Go through the listing below and output exactly the line with "let s := s.queueCmd k off", the line with "if 512 ≤ s.emi.tq.length then", and each line between; omit the rest.

# Data section:
=== Begin Enclosure ===
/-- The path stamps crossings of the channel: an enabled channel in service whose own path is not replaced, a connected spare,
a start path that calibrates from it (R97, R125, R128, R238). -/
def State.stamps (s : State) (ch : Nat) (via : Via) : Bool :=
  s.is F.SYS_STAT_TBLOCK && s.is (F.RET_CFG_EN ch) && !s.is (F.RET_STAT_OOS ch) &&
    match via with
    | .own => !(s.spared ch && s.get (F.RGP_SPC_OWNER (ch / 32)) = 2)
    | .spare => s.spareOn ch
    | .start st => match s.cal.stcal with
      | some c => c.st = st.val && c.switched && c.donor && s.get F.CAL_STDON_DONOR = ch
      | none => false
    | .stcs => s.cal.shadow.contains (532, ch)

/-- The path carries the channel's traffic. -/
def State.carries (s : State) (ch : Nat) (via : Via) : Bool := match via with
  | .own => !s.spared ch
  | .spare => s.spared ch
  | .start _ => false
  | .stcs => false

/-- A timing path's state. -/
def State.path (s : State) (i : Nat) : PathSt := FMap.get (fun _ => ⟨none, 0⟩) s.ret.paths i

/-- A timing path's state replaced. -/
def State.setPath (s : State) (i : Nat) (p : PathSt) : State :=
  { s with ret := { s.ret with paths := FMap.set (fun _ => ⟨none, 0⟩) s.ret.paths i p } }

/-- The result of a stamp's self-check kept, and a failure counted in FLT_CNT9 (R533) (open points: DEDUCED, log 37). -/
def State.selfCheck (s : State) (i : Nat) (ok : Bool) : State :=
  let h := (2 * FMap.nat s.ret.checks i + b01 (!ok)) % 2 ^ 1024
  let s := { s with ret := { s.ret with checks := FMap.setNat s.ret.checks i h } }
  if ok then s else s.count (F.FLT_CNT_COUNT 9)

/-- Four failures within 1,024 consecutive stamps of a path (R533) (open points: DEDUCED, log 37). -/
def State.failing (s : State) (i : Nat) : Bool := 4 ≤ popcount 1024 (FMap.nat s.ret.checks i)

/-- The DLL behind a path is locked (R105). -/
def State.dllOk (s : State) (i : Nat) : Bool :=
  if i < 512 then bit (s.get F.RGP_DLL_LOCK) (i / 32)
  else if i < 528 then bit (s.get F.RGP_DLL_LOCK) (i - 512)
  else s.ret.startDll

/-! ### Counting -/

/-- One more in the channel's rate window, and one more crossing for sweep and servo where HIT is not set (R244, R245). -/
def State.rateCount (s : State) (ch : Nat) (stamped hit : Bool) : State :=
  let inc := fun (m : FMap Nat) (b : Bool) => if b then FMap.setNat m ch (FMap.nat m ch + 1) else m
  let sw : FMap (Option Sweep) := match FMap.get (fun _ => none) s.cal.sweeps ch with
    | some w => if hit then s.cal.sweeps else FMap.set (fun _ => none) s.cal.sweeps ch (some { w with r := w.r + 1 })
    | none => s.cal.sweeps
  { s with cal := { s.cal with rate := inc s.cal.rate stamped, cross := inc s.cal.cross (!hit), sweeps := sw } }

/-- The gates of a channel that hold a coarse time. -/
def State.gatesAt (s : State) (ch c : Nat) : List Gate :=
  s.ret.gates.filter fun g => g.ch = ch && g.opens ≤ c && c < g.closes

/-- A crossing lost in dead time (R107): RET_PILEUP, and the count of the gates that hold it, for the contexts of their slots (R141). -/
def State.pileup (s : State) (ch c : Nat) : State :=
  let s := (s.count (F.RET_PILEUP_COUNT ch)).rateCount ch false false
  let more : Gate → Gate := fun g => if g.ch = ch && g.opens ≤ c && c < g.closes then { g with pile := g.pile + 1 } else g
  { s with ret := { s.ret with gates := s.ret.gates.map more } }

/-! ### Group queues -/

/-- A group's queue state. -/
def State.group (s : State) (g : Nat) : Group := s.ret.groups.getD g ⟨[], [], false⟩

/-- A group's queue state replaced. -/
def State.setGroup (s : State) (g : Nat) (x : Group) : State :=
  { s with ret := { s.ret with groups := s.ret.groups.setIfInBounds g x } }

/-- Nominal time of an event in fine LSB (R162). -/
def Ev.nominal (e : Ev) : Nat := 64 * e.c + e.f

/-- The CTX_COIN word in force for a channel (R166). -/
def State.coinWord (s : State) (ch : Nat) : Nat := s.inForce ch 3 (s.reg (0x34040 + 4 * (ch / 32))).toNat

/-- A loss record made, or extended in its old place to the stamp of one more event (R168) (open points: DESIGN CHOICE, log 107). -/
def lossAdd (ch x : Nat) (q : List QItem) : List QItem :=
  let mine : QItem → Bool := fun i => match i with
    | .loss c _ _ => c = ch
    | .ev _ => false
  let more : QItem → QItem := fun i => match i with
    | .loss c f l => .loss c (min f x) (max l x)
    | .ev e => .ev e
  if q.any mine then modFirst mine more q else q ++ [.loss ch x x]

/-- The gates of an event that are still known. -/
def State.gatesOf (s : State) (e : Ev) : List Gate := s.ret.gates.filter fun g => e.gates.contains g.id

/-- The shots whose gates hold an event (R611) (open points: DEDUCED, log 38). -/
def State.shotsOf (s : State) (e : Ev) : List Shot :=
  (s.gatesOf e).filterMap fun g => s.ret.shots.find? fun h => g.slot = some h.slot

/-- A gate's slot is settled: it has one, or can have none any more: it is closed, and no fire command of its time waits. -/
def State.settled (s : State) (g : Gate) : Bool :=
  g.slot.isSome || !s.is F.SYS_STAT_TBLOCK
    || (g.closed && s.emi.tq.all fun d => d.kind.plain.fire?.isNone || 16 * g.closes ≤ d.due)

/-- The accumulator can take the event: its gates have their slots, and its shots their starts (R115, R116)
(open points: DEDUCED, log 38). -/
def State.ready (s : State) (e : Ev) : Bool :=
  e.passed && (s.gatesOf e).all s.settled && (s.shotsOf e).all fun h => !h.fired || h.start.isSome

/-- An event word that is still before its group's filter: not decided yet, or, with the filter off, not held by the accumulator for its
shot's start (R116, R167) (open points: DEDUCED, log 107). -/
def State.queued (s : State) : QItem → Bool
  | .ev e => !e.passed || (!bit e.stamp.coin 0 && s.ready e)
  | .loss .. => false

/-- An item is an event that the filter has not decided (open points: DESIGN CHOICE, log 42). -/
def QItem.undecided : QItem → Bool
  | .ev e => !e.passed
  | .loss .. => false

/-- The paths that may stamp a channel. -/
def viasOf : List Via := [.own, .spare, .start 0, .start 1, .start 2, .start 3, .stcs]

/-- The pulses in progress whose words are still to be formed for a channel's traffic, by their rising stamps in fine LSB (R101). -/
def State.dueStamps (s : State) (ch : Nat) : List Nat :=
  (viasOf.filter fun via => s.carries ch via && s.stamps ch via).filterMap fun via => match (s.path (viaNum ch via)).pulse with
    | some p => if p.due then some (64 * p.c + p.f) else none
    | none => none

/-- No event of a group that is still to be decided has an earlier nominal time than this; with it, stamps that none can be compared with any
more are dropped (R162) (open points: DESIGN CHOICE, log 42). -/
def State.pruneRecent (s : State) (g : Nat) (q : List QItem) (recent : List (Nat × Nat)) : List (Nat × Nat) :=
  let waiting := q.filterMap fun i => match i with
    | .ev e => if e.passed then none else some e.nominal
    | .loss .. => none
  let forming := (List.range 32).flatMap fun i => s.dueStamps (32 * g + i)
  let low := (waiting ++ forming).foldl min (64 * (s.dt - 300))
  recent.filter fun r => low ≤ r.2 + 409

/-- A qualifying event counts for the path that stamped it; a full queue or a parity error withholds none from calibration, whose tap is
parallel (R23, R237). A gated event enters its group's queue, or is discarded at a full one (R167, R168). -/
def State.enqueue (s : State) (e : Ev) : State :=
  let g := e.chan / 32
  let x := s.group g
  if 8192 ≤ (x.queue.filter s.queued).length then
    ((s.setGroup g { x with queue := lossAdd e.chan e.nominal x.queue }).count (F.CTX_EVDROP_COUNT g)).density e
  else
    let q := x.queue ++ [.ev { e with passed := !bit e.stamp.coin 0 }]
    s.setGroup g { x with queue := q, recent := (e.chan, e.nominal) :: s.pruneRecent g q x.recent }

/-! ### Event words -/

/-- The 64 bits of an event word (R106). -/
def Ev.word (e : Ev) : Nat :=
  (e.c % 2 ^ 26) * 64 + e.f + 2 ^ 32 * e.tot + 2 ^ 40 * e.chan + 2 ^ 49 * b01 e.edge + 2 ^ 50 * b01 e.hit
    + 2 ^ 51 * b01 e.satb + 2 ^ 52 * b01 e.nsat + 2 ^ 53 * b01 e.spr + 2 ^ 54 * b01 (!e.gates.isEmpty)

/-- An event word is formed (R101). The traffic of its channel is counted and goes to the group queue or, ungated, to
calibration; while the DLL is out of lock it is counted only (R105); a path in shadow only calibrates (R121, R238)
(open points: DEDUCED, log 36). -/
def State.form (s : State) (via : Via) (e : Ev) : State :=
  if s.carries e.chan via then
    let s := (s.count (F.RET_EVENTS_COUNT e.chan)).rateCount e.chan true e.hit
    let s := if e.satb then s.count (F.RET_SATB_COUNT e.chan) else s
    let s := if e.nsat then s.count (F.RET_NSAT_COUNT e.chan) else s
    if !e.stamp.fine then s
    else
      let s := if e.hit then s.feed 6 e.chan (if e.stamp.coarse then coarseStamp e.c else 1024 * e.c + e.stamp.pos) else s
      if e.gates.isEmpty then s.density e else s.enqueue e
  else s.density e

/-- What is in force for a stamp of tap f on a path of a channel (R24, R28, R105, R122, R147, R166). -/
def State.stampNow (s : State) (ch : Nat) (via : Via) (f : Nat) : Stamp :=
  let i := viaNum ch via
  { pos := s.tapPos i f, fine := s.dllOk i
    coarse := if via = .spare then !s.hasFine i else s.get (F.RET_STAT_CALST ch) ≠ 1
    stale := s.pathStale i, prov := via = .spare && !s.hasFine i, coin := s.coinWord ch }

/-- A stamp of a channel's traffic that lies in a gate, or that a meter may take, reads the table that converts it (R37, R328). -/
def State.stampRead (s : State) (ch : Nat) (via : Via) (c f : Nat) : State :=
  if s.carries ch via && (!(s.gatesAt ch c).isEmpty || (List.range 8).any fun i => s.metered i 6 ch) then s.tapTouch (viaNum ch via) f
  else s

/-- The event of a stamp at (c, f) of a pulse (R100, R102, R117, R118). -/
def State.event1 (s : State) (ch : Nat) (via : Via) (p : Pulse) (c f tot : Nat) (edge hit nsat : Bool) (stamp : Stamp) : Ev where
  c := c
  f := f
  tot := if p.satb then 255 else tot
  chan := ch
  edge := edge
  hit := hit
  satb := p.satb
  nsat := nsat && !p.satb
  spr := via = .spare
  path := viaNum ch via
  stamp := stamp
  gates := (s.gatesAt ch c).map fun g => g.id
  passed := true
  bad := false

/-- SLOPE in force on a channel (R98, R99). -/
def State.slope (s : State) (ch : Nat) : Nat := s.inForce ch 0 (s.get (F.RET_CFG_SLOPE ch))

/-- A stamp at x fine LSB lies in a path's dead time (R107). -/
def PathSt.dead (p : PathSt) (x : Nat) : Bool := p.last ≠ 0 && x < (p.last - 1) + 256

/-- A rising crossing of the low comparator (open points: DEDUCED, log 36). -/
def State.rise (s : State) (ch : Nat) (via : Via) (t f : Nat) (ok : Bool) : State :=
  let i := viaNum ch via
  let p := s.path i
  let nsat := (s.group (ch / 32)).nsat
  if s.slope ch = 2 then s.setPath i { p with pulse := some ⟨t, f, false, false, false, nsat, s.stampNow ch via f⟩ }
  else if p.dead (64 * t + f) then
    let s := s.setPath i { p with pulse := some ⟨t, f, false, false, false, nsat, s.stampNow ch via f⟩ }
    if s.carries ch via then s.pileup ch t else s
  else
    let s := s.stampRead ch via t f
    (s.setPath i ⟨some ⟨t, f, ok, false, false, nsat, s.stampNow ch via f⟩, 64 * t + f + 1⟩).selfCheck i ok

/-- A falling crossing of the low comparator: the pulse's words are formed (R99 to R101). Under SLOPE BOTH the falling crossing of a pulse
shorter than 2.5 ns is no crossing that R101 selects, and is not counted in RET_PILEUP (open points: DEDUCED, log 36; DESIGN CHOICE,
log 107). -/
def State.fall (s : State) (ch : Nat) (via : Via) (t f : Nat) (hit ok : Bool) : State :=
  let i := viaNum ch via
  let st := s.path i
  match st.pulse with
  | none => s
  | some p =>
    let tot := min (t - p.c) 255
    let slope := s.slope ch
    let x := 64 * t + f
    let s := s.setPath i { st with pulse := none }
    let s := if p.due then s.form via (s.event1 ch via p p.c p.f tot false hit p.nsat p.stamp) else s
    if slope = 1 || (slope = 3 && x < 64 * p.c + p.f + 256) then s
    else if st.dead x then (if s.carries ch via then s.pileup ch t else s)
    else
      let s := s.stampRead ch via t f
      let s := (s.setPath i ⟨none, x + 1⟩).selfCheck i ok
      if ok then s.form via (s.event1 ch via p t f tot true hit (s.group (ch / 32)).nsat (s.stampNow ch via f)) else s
=== End Enclosure ===
=== Begin Enclosure ===
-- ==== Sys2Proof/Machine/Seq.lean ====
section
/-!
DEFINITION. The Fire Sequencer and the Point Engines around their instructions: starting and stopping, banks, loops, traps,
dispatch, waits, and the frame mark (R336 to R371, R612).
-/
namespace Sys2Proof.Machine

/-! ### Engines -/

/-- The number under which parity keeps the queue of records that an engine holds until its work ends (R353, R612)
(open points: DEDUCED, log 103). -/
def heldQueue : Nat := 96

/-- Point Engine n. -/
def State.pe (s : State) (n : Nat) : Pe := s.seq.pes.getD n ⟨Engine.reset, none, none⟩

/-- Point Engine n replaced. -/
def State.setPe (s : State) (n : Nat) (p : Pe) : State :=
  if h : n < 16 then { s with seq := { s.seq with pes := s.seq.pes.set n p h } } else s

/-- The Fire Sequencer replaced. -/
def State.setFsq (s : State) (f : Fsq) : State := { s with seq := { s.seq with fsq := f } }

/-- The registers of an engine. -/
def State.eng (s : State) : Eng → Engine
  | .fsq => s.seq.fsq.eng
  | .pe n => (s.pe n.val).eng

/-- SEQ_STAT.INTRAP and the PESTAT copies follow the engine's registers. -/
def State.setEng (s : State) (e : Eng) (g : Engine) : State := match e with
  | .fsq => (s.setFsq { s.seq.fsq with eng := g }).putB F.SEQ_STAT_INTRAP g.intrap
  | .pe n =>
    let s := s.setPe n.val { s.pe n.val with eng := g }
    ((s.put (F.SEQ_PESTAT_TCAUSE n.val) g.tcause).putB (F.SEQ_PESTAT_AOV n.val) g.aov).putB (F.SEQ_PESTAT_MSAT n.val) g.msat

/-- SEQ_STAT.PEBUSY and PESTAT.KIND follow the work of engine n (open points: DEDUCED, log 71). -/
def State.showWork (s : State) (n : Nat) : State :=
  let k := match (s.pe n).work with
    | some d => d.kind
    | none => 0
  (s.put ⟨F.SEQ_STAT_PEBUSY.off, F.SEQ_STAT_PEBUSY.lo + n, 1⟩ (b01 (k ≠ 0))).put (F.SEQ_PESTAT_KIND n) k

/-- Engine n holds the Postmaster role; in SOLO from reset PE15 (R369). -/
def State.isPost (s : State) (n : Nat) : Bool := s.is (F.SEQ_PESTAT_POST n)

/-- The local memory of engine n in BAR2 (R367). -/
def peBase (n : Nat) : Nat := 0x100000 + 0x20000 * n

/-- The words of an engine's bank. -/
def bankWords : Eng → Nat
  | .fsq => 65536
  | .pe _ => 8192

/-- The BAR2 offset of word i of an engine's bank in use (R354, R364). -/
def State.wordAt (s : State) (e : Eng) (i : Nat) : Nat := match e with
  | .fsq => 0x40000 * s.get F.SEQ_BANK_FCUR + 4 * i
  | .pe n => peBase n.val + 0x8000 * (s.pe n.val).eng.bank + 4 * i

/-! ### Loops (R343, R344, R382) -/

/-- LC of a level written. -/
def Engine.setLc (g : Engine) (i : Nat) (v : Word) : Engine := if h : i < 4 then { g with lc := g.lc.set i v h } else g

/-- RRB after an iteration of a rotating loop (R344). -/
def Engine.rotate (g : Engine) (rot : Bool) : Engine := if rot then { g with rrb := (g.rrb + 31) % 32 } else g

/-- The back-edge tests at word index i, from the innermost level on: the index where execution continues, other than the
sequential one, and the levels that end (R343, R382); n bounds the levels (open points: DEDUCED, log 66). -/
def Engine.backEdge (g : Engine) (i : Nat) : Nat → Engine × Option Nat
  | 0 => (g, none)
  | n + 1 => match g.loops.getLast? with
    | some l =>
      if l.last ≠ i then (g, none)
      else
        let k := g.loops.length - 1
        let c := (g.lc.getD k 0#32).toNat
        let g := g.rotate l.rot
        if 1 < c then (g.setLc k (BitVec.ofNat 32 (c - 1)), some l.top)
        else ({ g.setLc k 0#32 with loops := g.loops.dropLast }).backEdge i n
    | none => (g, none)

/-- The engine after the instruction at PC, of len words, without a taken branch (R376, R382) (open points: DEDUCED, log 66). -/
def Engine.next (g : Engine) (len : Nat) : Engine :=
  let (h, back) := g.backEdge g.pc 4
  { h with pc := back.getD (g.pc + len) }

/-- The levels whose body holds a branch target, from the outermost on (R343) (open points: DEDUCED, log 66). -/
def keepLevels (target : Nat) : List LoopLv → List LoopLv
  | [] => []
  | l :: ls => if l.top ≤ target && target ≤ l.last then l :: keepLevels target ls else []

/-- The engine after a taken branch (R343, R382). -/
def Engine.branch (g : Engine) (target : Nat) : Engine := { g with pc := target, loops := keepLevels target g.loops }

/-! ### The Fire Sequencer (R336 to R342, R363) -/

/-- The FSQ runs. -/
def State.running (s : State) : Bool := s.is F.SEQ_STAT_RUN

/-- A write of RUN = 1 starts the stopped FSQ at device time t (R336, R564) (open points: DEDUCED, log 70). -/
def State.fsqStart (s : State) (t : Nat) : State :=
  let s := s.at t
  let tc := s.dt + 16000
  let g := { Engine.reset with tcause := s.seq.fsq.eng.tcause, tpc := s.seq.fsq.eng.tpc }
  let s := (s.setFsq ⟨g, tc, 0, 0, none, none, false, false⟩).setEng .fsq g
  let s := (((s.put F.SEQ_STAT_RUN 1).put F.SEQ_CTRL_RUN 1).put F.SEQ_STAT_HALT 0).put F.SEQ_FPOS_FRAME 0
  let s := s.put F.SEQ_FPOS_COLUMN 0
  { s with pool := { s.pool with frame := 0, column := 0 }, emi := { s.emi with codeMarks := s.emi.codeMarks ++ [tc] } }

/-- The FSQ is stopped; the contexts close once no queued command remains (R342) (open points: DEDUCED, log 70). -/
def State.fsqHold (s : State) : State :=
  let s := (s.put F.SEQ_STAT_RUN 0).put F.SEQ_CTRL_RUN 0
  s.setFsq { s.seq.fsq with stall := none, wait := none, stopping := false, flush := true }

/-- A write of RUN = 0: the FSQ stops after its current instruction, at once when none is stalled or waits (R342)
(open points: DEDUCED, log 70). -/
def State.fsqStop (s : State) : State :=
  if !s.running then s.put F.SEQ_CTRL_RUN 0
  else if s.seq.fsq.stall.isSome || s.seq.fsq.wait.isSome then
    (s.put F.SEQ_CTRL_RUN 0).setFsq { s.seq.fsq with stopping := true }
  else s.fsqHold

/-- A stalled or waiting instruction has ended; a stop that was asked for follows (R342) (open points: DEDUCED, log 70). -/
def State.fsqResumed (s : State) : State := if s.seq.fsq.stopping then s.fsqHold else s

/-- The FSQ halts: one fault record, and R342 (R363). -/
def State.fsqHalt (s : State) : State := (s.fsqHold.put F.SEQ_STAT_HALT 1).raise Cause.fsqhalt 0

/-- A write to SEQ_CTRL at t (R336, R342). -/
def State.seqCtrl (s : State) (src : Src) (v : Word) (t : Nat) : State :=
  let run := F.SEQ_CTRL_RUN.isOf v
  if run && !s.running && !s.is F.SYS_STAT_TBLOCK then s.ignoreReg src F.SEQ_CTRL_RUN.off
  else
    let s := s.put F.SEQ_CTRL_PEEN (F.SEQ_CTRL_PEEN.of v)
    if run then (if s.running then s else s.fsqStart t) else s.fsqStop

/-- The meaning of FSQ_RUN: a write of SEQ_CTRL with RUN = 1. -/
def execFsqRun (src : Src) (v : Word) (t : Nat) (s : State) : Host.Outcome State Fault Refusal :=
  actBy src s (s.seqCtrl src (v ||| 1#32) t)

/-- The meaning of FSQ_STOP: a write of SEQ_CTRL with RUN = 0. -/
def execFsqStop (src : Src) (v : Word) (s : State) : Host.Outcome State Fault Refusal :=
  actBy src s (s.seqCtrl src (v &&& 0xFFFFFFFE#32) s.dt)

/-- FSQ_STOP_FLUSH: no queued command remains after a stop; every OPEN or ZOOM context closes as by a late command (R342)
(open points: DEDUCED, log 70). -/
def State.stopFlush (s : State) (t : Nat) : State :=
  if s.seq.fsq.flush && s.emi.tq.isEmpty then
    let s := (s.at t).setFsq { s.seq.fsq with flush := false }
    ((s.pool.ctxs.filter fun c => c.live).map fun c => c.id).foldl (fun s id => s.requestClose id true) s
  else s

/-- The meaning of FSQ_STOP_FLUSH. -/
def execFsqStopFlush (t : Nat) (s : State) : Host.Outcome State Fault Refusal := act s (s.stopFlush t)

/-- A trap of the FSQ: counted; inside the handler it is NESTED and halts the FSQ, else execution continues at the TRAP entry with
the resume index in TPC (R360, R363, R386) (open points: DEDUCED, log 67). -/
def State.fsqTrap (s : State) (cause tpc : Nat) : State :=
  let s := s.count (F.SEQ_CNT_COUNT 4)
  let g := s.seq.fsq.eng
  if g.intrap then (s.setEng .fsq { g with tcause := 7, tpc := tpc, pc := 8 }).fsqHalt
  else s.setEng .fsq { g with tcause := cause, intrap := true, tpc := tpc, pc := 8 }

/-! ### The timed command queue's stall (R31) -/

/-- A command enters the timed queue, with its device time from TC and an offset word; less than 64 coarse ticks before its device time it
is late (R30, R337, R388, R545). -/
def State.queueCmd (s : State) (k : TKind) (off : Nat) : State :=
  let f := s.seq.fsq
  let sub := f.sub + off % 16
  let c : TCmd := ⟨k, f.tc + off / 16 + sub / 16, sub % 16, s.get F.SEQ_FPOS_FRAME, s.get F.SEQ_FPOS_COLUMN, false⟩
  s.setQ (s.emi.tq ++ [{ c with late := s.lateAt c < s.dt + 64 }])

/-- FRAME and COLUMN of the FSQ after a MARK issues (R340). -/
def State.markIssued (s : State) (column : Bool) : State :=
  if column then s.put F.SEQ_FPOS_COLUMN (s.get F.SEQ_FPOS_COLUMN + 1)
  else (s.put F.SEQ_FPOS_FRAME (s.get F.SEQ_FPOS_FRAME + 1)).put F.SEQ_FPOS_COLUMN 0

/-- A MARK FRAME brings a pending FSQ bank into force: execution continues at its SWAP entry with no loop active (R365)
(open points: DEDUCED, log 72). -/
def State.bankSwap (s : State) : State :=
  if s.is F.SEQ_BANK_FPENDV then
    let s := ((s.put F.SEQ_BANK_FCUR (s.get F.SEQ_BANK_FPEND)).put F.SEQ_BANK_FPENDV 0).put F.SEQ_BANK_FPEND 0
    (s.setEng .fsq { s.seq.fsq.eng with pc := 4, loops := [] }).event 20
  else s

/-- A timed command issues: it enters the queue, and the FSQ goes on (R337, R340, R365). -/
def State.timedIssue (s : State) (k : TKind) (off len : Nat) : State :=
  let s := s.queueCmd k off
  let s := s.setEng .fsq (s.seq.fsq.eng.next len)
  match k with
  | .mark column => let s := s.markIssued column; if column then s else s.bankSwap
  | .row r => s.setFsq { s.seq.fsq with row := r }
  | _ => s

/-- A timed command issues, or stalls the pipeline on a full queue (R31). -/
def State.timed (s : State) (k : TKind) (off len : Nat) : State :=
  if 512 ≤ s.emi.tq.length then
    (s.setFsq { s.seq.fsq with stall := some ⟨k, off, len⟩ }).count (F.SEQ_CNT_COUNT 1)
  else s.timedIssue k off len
=== End Enclosure ===
# Response:
  let s := s.queueCmd k off
  let s := s.setEng .fsq (s.seq.fsq.eng.next len)
  match k with
  | .mark column => let s := s.markIssued column; if column then s else s.bankSwap
  | .row r => s.setFsq { s.seq.fsq with row := r }
  | _ => s

/-- A timed command issues, or stalls the pipeline on a full queue (R31). -/
def State.timed (s : State) (k : TKind) (off len : Nat) : State :=
  if 512 ≤ s.emi.tq.length then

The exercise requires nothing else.